**WHAT IS REQUIRED**
In the records below, find the line holding "theorem State.openReplay_mem (s" and the line holding "unfold State.openReplay". Set down both, with every line between them, exactly.

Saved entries
##########
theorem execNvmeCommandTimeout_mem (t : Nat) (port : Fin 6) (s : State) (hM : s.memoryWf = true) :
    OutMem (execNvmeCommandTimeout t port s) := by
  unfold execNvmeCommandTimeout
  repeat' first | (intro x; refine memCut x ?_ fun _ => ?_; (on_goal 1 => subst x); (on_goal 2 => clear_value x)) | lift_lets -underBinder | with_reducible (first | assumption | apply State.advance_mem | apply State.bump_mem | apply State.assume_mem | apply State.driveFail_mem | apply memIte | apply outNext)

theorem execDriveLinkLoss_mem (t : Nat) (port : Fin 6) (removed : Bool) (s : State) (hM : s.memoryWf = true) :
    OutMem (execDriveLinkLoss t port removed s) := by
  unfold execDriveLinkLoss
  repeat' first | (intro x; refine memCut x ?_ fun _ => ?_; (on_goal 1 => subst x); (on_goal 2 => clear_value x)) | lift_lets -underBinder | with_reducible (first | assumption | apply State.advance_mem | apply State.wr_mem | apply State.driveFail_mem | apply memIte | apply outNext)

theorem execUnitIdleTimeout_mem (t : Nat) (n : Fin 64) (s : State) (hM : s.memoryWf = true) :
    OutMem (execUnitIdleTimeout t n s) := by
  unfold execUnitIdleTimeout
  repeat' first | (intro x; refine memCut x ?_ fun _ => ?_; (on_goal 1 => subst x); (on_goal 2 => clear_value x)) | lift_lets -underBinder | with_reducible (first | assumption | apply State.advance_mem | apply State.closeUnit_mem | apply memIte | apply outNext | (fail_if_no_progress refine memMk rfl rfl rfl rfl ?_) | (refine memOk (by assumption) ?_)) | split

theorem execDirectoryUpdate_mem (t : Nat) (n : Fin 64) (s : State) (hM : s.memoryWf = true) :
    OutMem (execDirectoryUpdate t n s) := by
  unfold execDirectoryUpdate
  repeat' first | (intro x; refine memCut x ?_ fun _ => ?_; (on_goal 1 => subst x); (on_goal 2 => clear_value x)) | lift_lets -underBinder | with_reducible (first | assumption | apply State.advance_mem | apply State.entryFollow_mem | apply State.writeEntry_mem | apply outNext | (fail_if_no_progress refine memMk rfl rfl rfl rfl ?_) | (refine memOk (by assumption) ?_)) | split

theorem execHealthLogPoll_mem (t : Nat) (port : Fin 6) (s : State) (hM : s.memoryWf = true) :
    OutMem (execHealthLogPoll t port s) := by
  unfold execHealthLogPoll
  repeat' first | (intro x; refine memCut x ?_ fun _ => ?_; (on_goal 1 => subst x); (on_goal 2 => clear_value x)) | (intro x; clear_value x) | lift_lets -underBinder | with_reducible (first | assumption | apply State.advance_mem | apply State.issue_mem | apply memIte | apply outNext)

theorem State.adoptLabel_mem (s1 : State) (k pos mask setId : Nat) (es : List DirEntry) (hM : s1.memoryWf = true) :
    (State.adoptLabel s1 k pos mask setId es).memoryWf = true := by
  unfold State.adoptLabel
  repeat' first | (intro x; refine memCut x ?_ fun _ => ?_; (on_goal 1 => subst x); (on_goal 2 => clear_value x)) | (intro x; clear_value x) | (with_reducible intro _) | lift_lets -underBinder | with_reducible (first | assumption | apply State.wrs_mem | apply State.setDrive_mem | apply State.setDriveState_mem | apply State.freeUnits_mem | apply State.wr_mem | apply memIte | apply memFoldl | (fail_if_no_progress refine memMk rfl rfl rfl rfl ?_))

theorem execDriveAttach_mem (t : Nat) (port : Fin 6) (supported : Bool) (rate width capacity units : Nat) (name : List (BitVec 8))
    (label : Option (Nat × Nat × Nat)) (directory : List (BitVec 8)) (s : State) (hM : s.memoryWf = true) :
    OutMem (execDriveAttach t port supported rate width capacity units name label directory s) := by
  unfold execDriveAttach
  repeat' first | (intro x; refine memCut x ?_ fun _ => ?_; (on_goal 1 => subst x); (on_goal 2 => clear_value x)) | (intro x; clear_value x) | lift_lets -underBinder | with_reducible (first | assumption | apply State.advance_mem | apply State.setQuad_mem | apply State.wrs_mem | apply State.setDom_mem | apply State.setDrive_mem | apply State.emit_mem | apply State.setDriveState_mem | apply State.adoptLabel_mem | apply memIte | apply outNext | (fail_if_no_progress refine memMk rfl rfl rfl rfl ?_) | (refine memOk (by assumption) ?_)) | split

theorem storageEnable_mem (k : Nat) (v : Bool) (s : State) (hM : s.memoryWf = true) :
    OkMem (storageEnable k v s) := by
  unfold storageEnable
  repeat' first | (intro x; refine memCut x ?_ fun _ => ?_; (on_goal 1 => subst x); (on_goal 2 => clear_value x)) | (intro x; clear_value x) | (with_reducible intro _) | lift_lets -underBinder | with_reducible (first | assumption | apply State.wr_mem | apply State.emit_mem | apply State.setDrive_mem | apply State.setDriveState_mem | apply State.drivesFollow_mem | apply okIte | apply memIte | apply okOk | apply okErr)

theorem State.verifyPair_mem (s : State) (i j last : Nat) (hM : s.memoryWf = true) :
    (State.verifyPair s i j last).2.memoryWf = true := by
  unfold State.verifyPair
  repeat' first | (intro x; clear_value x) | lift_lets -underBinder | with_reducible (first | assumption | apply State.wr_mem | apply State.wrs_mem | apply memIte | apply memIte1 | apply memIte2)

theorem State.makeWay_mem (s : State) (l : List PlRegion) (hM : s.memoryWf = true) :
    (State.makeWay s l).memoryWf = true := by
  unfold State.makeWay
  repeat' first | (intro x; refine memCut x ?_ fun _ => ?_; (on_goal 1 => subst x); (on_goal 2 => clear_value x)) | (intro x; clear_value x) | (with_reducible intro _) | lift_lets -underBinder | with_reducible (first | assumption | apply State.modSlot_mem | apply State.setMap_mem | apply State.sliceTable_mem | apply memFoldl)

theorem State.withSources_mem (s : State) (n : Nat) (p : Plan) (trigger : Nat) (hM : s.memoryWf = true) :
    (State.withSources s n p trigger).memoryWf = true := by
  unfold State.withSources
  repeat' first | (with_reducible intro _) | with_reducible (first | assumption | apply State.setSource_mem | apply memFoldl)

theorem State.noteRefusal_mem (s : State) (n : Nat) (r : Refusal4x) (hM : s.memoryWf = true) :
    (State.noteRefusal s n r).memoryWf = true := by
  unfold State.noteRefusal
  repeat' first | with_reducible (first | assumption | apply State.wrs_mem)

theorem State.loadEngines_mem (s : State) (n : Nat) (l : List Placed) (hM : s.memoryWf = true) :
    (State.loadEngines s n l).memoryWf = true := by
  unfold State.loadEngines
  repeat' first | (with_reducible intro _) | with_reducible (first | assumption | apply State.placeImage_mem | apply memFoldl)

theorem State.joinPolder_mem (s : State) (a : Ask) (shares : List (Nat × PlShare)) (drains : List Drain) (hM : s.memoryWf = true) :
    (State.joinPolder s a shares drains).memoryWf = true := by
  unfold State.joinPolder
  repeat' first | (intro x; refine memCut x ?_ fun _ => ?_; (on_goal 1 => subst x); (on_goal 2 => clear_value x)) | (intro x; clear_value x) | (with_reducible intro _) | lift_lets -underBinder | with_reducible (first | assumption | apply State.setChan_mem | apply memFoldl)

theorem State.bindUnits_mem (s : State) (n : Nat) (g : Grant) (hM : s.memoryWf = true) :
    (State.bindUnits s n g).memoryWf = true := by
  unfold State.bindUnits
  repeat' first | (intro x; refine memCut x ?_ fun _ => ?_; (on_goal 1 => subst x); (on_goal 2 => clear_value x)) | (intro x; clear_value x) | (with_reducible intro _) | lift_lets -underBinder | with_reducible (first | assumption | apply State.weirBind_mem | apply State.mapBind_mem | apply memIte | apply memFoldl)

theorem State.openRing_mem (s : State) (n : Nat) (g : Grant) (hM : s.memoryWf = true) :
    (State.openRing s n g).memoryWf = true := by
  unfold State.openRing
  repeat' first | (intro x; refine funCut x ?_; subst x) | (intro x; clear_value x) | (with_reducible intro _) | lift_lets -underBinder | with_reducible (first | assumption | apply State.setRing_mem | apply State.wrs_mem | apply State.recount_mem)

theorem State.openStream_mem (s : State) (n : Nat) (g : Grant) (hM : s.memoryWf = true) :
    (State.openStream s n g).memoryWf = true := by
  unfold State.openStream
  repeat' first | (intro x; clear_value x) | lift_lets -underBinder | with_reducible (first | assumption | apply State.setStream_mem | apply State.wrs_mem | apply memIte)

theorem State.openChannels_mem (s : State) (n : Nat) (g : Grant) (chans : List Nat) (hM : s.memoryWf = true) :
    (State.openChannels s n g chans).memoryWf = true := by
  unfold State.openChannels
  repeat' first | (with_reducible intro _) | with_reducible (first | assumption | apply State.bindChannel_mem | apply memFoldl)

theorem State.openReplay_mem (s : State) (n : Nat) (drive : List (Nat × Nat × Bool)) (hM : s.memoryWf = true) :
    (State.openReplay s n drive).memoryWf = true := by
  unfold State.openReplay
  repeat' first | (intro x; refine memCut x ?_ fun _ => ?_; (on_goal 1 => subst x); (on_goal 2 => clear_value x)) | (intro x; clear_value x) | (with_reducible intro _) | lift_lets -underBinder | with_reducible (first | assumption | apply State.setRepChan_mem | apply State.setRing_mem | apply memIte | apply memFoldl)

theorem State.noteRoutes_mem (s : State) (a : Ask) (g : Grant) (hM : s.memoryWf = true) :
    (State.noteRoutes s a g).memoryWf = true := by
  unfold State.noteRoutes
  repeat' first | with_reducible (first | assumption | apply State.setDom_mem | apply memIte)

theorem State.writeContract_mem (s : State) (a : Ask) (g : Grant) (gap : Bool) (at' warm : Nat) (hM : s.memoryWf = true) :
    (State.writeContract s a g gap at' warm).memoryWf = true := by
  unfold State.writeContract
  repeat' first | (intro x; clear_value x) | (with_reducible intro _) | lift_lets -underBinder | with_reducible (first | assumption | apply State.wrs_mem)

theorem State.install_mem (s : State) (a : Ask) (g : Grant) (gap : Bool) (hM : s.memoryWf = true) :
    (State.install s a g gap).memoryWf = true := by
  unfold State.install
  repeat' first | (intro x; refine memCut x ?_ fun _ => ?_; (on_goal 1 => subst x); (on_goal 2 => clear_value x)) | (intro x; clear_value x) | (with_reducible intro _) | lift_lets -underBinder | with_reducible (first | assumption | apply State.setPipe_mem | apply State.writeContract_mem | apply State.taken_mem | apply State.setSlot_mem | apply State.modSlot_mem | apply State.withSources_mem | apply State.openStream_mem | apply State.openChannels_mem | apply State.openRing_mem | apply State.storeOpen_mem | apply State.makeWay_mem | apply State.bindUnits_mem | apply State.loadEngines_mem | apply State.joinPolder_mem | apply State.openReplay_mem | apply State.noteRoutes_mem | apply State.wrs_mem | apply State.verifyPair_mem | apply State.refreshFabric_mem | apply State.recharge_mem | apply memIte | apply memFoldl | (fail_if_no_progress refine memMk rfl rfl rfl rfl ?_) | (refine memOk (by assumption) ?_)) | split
##########
**REPLY TO THE TASK**
theorem State.openReplay_mem (s : State) (n : Nat) (drive : List (Nat × Nat × Bool)) (hM : s.memoryWf = true) :
    (State.openReplay s n drive).memoryWf = true := by
  unfold State.openReplay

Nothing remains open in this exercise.